If the syntax highlighting looks outdated after making a change to the grammar, you will need to restart the extension host instance of VSCode so that it loads the newly generated .tmLanguage.json file (make sure dtg watch or dtg generate printed Generating TextMate grammar... to the console).

It it still looks wrong, open the TextMate Scope Inspector in VSCode and look at what scope is being assigned to the token; the default scope names include the original lexer name at the end... there might be a rule conflict (shadowing) -> add it into the configuration

Sample Configuration

{
    "$schema": "dtg.schema.json",
    "CsprojName": "AvroIDL",
    "GrammarFile": "AvroIDL.g4",
    "Outputs": {
        "AST": true,
        "Parser": true,
        "LanguageServer": true,
        "TmLanguageJson": true,
        // can still be run manually using `dtg generate vscodeExtension`
        "VscodeExtension": false,
    },
    "AST": {
        "Namespace": "AvroIDL.AST",
    },
    "SyntaxHighlighting": {
        "OutputPath": "vscode-extension/syntaxes/AvroIDL.tmLanguage.json",
    },
    "Parser": {
        "OutputDirectory": "Parser",
        "Namespace": "AvroIDL.Parser",
        "AntlrCommand": "java -jar T:\\Antlr\\antlr-4.13.1-complete.jar"
    },
    "VscodeExtension": {
        "ExtensionId": "dtgtest.avroidl",
        "ExtensionDisplayName": "AvroIDL",
    },
    "LanguageServer": {
        "Namespace": "AvroIDL.LanguageServer"
    }
}

Dependencies

To parse command line options and commands, this project uses System.CommandLine.

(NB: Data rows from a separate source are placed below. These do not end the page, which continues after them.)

/-! Time limits. -/

/-- A miss at 5, with two strands that wait for it or not; the time of day. -/
def missed : Miss := ⟨0x40000001, 1, 0x77, 5, []⟩
def sMiss (now : Nat) : State := { setClus (lab { hand [] with status := .waiting (.miss 0x40000001) }) 0 0 { getClus (lab (hand [])) 0 0 with misses := [missed] } with
  cys := { State.reset.cys with now := now } }
theorem witness_miss_timeout : (getClus (sMiss 10000005) 0 0).misses.find? (fun y => y.token == 0x40000001) = some missed ∧
    missed.time + 10000000 ≤ (sMiss 10000005).cys.now ∧ (sMiss 10000004).cys.now < missed.time + 10000000 := by decide +kernel
theorem test_miss_timeout : nextIs (exec (.tlbMissTimeout 0 0 0x40000001) (sMiss (missed.time + 10000000))) (fun s => decide ((getStrand s here).map (fun t => t.status) = some .ready)) = true ∧
    ends (exec (.tlbMissTimeout 0 0 0x40000001) (sMiss (missed.time + 9999999))) (sMiss (missed.time + 9999999)) = true := by decide +kernel
theorem witness_frozen : [{ mig far 3 false none with queue := [(hello, 5, false)] }].find? (fun y => !y.pulling && y.gpn == far) =
    some { mig far 3 false none with queue := [(hello, 5, false)] } := by decide +kernel
def sLost : State := updCore { sFab with lookups := [(far, 5)], reqs := [{ rqOf 0 1 with dst := none }], paths := [⟨far, 0, [5], false, []⟩], cys := { State.reset.cys with now := 200000 } }
  here.core (fun k => { k with copies := [cpOut] })
theorem witness_lookup_timeout : aget sLost.lookups far = some 5 ∧ 5 + 100000 ≤ sLost.cys.now ∧ sLost.migs = [] ∧ (pathOf sLost far).holding = [5] ∧
    copyOf sLost here.core 1 8 = some cpOut := by decide +kernel
theorem witness_stub_timeout : ({ sFab with stubs := [stubTo .relay [7]] }.stubs).find? (fun y => y.gpn == far) = some (stubTo .relay [7]) ∧
    (stubTo .relay [7]).born + 10000000 ≤ 10000000 := by decide +kernel
theorem witness_retransmit : (vcOf { sVc with cys := { State.reset.cys with now := 30007 } } 7).unacked = [] ++ [unacked 2, unacked 3, unacked 4] ∧
    (unacked 2).last + 30000 ≤ 30007 ∧ (unacked 2).first + 1000000 ≤ 1000005 ∧ 7 ∉ sVc.deadLinks := by decide +kernel
theorem test_retransmit : nextIs (exec (.messageRetransmit 7) { sVc with cys := { State.reset.cys with now := 30007 } }) (fun s => decide (s.out.map (fun q => (q.rid, q.rt)) =
    [(2, 1), (3, 1), (4, 1)])) = true := by decide +kernel
def atomReq : Req := { rqOf 2 1 with p := { request 2 (far * 65536) 8 0 [] with rid := 4 } }
/-- Two sources have the same id: the one sent longer ago goes again. -/
theorem witness_atomic_sources : let q := { atomReq with uid := 6, last := 19001 }
    atomReq ∈ [atomReq, q] ∧ atomReq.last < q.last ∧ nextIs (exec (.remoteAtomicRetransmit 7 4) { sFab with reqs := [atomReq, q] }) (fun s =>
      decide (s.reqs.map (fun r => (r.uid, r.last)) = [(5, 20000), (6, 19001)])) = true := by decide +kernel
/-- The last message toward package 7 is given up after 1 ms. -/
def sGone : State := { areas sVc with vcOut := [⟨7, 9, [unacked 2], false, true, []⟩], away := [away0 42], cys := { State.reset.cys with now := 1000005 } }
theorem witness_give_up : (∃ y ∈ (vcOf sGone 7).unacked, y.first + 1000000 ≤ sGone.cys.now) ∧ (vcOf sGone 7).waiting = [] ∧ sGone.away.find? (fun z => z.id == 42) = some (away0 42) ∧
    nextIs (exec (.messageGiveUp 7) sGone) (fun s => s.away.isEmpty && decide ((getDom s 1).repseq = (getDom sGone 1).repseq + 1)) = true := by decide +kernel
theorem witness_atomic_retransmit : [atomReq].find? (fun y => y.p.type == 2 && y.dst == some 7 && y.rid == 4) = some atomReq := by decide +kernel
def sRed : State := { sSlot { theSlot 5 [] two with rch := 0x0003000005010000 } with cys := { State.reset.cys with now := 119950 } }
theorem witness_reduction_timeout : aget sRed.slots 3 = some { theSlot 5 [] two with rch := 0x0003000005010000 } ∧ 19950 + 1000 * 100 ≤ sRed.cys.now ∧
    sFab.cys.now < 19950 + 1000 * 100 := by decide +kernel

end Sys2Proof.Tests
end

For analysis of the ANTLR4 grammar provided as input, this project currently uses Antlr4Ast, an easy-to-use C# library for parsing ANTLR grammar files (.g4) developed by Alexandre Mutel.

For implementation of the watch mode (reacting to changes in input files), this code uses Reactive Extensions for .NET (Rx.NET).

The generated language server code includes an adapted version of the code from the antlr4-c3 library created by Mike Lischke and ported to C# by Jonathan Philipps.